I was watching a tutorial, when he want to calculate the probabilities of a predictions from logits it use softmax with dim=0 why? isn't dim=0 means take softmax across the rows? so shouldn't we use dim=1? like when we want to get the class id we use torch.argmax(**, dim=1) because every row is representing the probability of different classes for one sample so why not use dim=1?
what's the differences between these two(when we're getting class id using argmax and when getting probabilities using softmax)?
I read some answers on the other questions but I didn't understand it
It's hard to say why it might be in the tutorial, but usually you have (batch_number, **your_data)
shape as input in your network, output in case of classification usually has (batch_number, number_of_classes)

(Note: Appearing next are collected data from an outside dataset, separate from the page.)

theorem execTaskAmp_ok {f : KF} {s : State} {t' : State} (hs : MhOk s.mh) (h : execTaskAmp f s = .next t') : MhOk t'.mh := by
  unfold execTaskAmp at h
  refine issue_ok (fun s c t hs h => ?_) hs h
  refine onceBody_ok (fun s c t hs h => ?_) hs h
  dsimp only at h
  split at h
  · cases h
  · split at h
    · cases h
    · split at h
      · rename_i h1
        cases h
        exact mhOk_of (State.putWg_mh _ _) (State.ampPut_ok hs h1)
      · cases h
        exact mhOk_of (State.putWg_mh _ _) hs

theorem State.cellHome_ok {s : State} {d asid cell : Nat} (hs : MhOk s.mh) : MhOk (State.cellHome s d asid cell).1.mh :=
  State.homeOf_ok hs

theorem execOccBegin_ok {f : KF} {s : State} {t' : State} (hs : MhOk s.mh) (h : execOccBegin f s = .next t') : MhOk t'.mh := by
  unfold execOccBegin at h
  refine issue_ok (fun s c t hs h => ?_) hs h
  refine onceBody_ok (fun s c t hs h => ?_) hs h
  dsimp only at h
  split at h
  · cases h
  · split at h
    · cases h
    · split at h
      · cases h; exact hs
      · split at h
        · cases h
        · split at h
          · cases h
          · cases h
            simpa using State.cellHome_ok (mhOk_of (State.setPass_mh _ _) hs)

theorem recPut_put_ok {u : State} {d c : Nat} {k : Core} (hu : MhOk u.mh) :
    MhOk (State.mh { u with x := { u.x.setCore d c k with nextId := u.x.nextId + 1 } }) := hu

theorem State.recPut_ok {s : State} {d c : Nat} {r : GRec} {t' : State} (hs : MhOk s.mh) (h : State.recPut s d c r = some t') : MhOk t'.mh := by
  unfold State.recPut at h
  dsimp only at h
  split at h
  · obtain rfl := Option.some.inj h
    exact recPut_put_ok hs
  · split at h
    · cases h
    · split at h
      · cases h
      · obtain rfl := Option.some.inj h
        exact recPut_put_ok (foldl_ok (fun s x h => State.ringPut_ok h) hs)

theorem execRecPush_ok {f : KF} {s : State} {t' : State} (hs : MhOk s.mh) (h : execRecPush f s = .next t') : MhOk t'.mh := by
  unfold execRecPush at h
  refine issue_ok (fun s c t hs h => ?_) hs h
  refine onceBody_ok (fun s c t hs h => ?_) hs h
  dsimp only at h
  split at h
  · cases h
  · split at h
    · rename_i h1
      cases h
      exact State.recPut_ok hs h1
    · cases h
      exact mhOk_of (State.putGrp_mh _ _ _) hs

theorem State.recUnpark_ok {s : State} {w g : Nat} (hs : MhOk s.mh) : MhOk (State.recUnpark s w g).mh := by
  unfold State.recUnpark
  split
  · exact hs
  · split
    · exact hs
    · split
      · split
        · exact hs
        · rename_i s1 h
          exact mhOk_of (s := s1) rfl (State.recPut_ok hs h)
      · exact hs

theorem State.recWake_ok {s : State} {d c : Nat} (hs : MhOk s.mh) : MhOk (State.recWake s d c).mh := by
  unfold State.recWake
  exact foldl_ok (fun s w h => foldl_ok (fun s g h => State.recUnpark_ok h) h) hs

theorem State.stealFor_ok {s : State} {d c gr asid n : Nat} {r : GRec} {t : State} (hs : MhOk s.mh) (h : s.stealFor d c gr asid n = some (r, t)) : MhOk t.mh := by
  unfold State.stealFor at h
  dsimp only at h
  have key : ∀ e j, (((s.recs e j gr).reverse.dropWhile (fun r => s.passedOver e asid r || s.passedOver d asid r)).head?).map (fun r => (r, (s.recDel e j r).recWake e j)) = some (r, t) → MhOk t.mh := by
    intro e j hj
    obtain ⟨p, _, hp⟩ := Option.map_eq_some_iff.1 hj
    cases hp
    exact State.recWake_ok (mhOk_of (State.recDel_mh _ _ _ _) hs)
  split at h
  · rename_i q hq
    cases h
    obtain ⟨j, _, hj⟩ := List.exists_of_findSome?_eq_some hq
    exact key _ _ hj
  · obtain ⟨e, _, he⟩ := List.exists_of_findSome?_eq_some h
    split at he
    · exact key _ _ he
    · cases he

theorem popRec_steal_ok {u : State} {d c gr asid n : Nat} (hu : MhOk u.mh) :
    MhOk (match u.stealFor d c gr asid n with
      | none => ((none : Option GRec), u)
      | some (r, s3) => s3.recDecide d c asid r).2.mh := by
  split
  · exact hu
  · rename_i h3
    exact mhOk_of (State.recDecide_mh _ _ _ _ _) (State.stealFor_ok hu h3)

theorem State.popRec_ok {s : State} {d c gr asid : Nat} {steal : Bool} (hs : MhOk s.mh) : MhOk (s.popRec d c gr asid steal).2.mh := by
  have h0 := State.recTake_mh s d c asid (s.recs d c gr)
  unfold State.popRec
  generalize s.recTake d c asid (s.recs d c gr) = q at h0
  obtain ⟨o, s1⟩ := q
  have h1 : MhOk s1.mh := mhOk_of h0 hs
  cases o with
  | some r => exact h1
  | none =>
    cases steal with
    | false => exact h1
    | true => exact popRec_steal_ok (mhOk_of (s := s1) rfl h1)

theorem execRecPop_ok {f : KF} {s : State} {t' : State} (hs : MhOk s.mh) (h : execRecPop f s = .next t') : MhOk t'.mh := by
  unfold execRecPop at h
  refine issue_ok (fun s c t hs h => ?_) hs h
  refine onceBody_ok (fun s c t hs h => ?_) hs h
  dsimp only at h
  split at h
  · cases h
  · cases h
    exact State.recWake_ok (mhOk_of (State.addAcc_mh _ _ _ _) (State.popRec_ok hs))

theorem State.homesOf_ok {s : State} {d asid : Nat} {rs : List MRange} (hs : MhOk s.mh) : MhOk (State.homesOf s d asid rs).1.mh := by
  unfold State.homesOf
  refine foldl_pair_ok (p := (s, ([] : List (Nat × Nat)))) (fun p va h => ?_) hs
  exact State.homeOf_ok h

theorem bdeBody_ok {i : Instr} {f : KF} {fields align : List Word → Bool} {ranges : List Word → List MRange} {s : State} {c : Cx} {t : State}
    (hs : MhOk s.mh) (h : bdeBody i f fields align ranges s c = .ok t) : MhOk t.mh := by
  unfold bdeBody at h
  dsimp only at h
  have h1 : MhOk (reqIssue i f.x.toNat (bdeOps c.uni f) [] (s.homesOf c.w.die c.w.asid (ranges (bdeOps c.uni f))).1 c).mh :=
    mhOk_of (reqIssue_mh _ _ _ _ _ _) (State.homesOf_ok hs)
  repeat' (first | contradiction | split at h)
  all_goals first
    | (cases h; done)
    | (cases h; exact h1)
    | (cases h; exact mhOk_of (State.putGrp_mh _ _ _) h1)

, and you're right that in that case you should use dim=1(or recommended way use even dim=-1 because you can have more complicated output, for example - (batch_number, some_more_data, ..., number_of_classes)
) to get model confidence along dim which sum to 1, but sometimes in architecture of deep network might reshape dimension of the data for some purpose then you can check in what dimension number_of_classes
is
and other part of question the difference between of argmax and softmax is that first one returns the confidences along number of classes, the second one returns the one class index with the highest confidence for each sample, usually you apply softmax
and then argmax
in order to get final class index
Hope it helps